Google, Facebook, Microsoft
and the rest of the techstablishment have been steadily growing their
machine learning research groups. With hundreds of publications each,
these companies’ academic pursuits have been well documented, but Apple
has been stubborn — keeping its magic all to itself.
Things started to change earlier this month when Apple’s Director of AI Research, Russ Salakhutdinov, announced that the company would soon begin publishing research. The team’s first attempt is both timely and pragmatic.
In recent times, synthetic images and videos have been used with
greater frequency to train machine learning models. Rather than use cost
and time intensive real-world imagery, generated images are less
costly, readily available and customizable.
The technique presents a lot of potential, but it’s risky because
small imperfections in synthetic training material can have serious
negative implications for a final product. Put another way, it’s hard to
ensure generated images meet the same quality standards as real images.

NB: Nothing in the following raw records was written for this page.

-- ==== Sys2Proof/Tests/Slice0.lean ====
section
/-! SUPPORT. Tests: words of the spec and the instructions they stand for, terms that WellFormed refuses,
single steps on small states, and for every obligation states and operands that meet its hypotheses. -/

namespace Sys2Proof.Tests

open Sys2Proof Sys2Proof.Machine Sys2Proof.Claims

set_option maxRecDepth 100000
set_option Elab.async false

/-! ## Decoding -/

/-- Each word decodes to the instruction beside it, which encodes to the word. -/
def decodeAll (ps : List (Word × Instr)) : Bool :=
  ps.all fun p => (match decodeWord p.1 with | .ok i => decide (i = p.2) | .error _ => false) && encodeCore p.2 == p.1

/-- The same for Sill words. -/
def decodeAllSill (ps : List (BitVec 32 × Instr)) : Bool :=
  ps.all fun p => (match decodeSill p.1 with | .ok i => decide (i = p.2) | .error _ => false) && encodeSill p.2 == p.1

/-- Words written out from R59, R68 and R79 to R85. -/
theorem test_decode_fr_1 : decodeAll
    [(0x0000_003C_0000_0000, .frNop ⟨.i8, 0, 0, .zero, .v 0, .v 0, .v 0, 0⟩),
     (0x0005_8021_6180_0000, .frMov ⟨.n32, 0, 0, .s 5, .s 6, .v 0, .v 0, 0⟩),
     (0x0108_8021_403F_FFFB, .frMovi ⟨.i32, 0, 0, .s 5, .v 0, 4194299⟩),
     (0x010D_C021_4000_004D, .frMovhi ⟨.n64, 0, 0, .s 5, .v 0, 77⟩),
     (0x0010_4028_792F_C000, .frAddT ⟨.i16, 0, 0, .s 33, .a 4, .s 63, .v 0, 0⟩),
     (0x0110_8021_61BF_FFFD, .frAddI ⟨.i32, 0, 0, .s 5, .s 6, 4194301⟩),
     (0x0014_4028_792F_C000, .frSubT ⟨.i16, 0, 0, .s 33, .a 4, .s 63, .v 0, 0⟩),
     (0x0114_8021_61BF_FFFD, .frSubI ⟨.i32, 0, 0, .s 5, .s 6, 4194301⟩),
     (0x0018_4028_792F_C000, .frMulT ⟨.i16, 0, 0, .s 33, .a 4, .s 63, .v 0, 0⟩),
     (0x0118_8021_61BF_FFFD, .frMulI ⟨.i32, 0, 0, .s 5, .s 6, 4194301⟩),
     (0x001C_4028_792F_C000, .frMulh ⟨.i16, 0, 0, .s 33, .a 4, .s 63, .v 0, 0⟩),
     (0x0020_5428_792F_C000, .frDiv ⟨.i16, 5, 0, .s 33, .a 4, .s 63, .v 0, 0⟩)] = true := by decide +kernel

/-- Words written out from R59, R68 and R79 to R85. -/
theorem test_decode_fr_2 : decodeAll
    [(0x0024_5428_792F_C000, .frRem ⟨.i16, 5, 0, .s 33, .a 4, .s 63, .v 0, 0⟩),
     (0x0028_4028_792F_C000, .frAndT ⟨.i16, 0, 0, .s 33, .a 4, .s 63, .v 0, 0⟩),
     (0x0128_8021_61BF_FFFD, .frAndI ⟨.i32, 0, 0, .s 5, .s 6, 4194301⟩),
     (0x002C_4028_792F_C000, .frOrT ⟨.i16, 0, 0, .s 33, .a 4, .s 63, .v 0, 0⟩),
     (0x012C_8021_61BF_FFFD, .frOrI ⟨.i32, 0, 0, .s 5, .s 6, 4194301⟩),
     (0x0030_4028_792F_C000, .frXorT ⟨.i16, 0, 0, .s 33, .a 4, .s 63, .v 0, 0⟩),
     (0x0130_8021_61BF_FFFD, .frXorI ⟨.i32, 0, 0, .s 5, .s 6, 4194301⟩),
     (0x0034_4028_792F_C000, .frShlT ⟨.i16, 0, 0, .s 33, .a 4, .s 63, .v 0, 0⟩),
     (0x0134_8021_6180_0007, .frShlI ⟨.i32, 0, 0, .s 5, .s 6, 7⟩),
     (0x0038_4028_792F_C000, .frShrT ⟨.i16, 0, 0, .s 33, .a 4, .s 63, .v 0, 0⟩),
     (0x0138_8021_6180_0007, .frShrI ⟨.i32, 0, 0, .s 5, .s 6, 7⟩),
     (0x003C_4028_792F_C000, .frSraT ⟨.i16, 0, 0, .s 33, .a 4, .s 63, .v 0, 0⟩)] = true := by decide +kernel

/-- Words written out from R59, R68 and R79 to R85. -/
theorem test_decode_fr_3 : decodeAll
    [(0x013C_8021_6180_0007, .frSraI ⟨.i32, 0, 0, .s 5, .s 6, 7⟩),
     (0x0040_4028_792F_C000, .frMinT ⟨.i16, 0, 0, .s 33, .a 4, .s 63, .v 0, 0⟩),
     (0x0140_8021_61BF_FFFD, .frMinI ⟨.i32, 0, 0, .s 5, .s 6, 4194301⟩),
     (0x0044_4028_792F_C000, .frMaxT ⟨.i16, 0, 0, .s 33, .a 4, .s 63, .v 0, 0⟩),
     (0x0144_8021_61BF_FFFD, .frMaxI ⟨.i32, 0, 0, .s 5, .s 6, 4194301⟩),
     (0x0049_0020_74A0_C005, .frCmp ⟨.n8, 0, 0, .s 1, .q 2, .s 3, .v 0, 5⟩),
     (0x004C_C020_60A0_E100, .frSel ⟨.i64, 0, 0, .s 1, .s 2, .s 3, .s 4, 0⟩),
     (0x0051_C03B_EF80_0000, .frClz ⟨.n64, 0, 0, .a 15, .s 62, .v 0, .v 0, 0⟩),
     (0x0055_C03B_EF80_0000, .frPopc ⟨.n64, 0, 0, .a 15, .s 62, .v 0, .v 0, 0⟩),
     (0x0159_9421_61BF_FFF8, .frLd ⟨.n32, 5, 0, .s 5, .s 6, 4194296⟩),
     (0x015D_8021_6180_0010, .frSt ⟨.n32, 0, 0, .s 5, .s 6, 16⟩),
     (0x0160_0021_4000_0022, .frCsrr ⟨.i8, 0, 0, .s 5, .v 0, 34⟩)] = true := by decide +kernel

/-- Words written out from R59, R68 and R79 to R85. -/
theorem test_decode_fr_4 : decodeAll
    [(0x0164_0021_4000_0022, .frCsrw ⟨.i8, 0, 0, .s 5, .v 0, 34⟩)] = true := by decide +kernel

Apple is proposing to use Generative Adversarial Networks or
GANs to improve the quality of these synthetic training images. GANs
are not new, but Apple is making modifications to serve its purpose.
At a high level, GANs work by taking advantage of the adversarial
relationship between competing neural networks. In Apple’s case, a
simulator generates synthetic images that are run through a refiner.
These refined images are then sent to a discriminator that’s tasked with
distinguishing real images from synthetic ones.
From a game theory perspective, the networks are competing in a
two-player minimax game. The goal in this type of game is to minimize
the maximum possible loss.
Apple SimGAN variation is trying to minimize both local adversarial
loss and a self regulation term. These terms simultaneously minimize
the differences between synthetic and real images while minimizing the
difference between synthetic and refined images to retain annotations.
The idea here is that too much alteration can destroy the value of the
unsupervised training set. If trees no-longer look like trees and the
point of your model is to help self-driving cars recognize trees to
avoid, you’ve failed.
The researchers also made some fine-tuned modifications, like forcing
the models to use the full history of refined images, not just those
from the mini-batch, to ensure the adversarial network can identify all
generated images as fake at any given time. You can read more about
these alterations directly from Apple’s work, entitled Learning from Simulated and Unsupervised Images through Adversarial Training.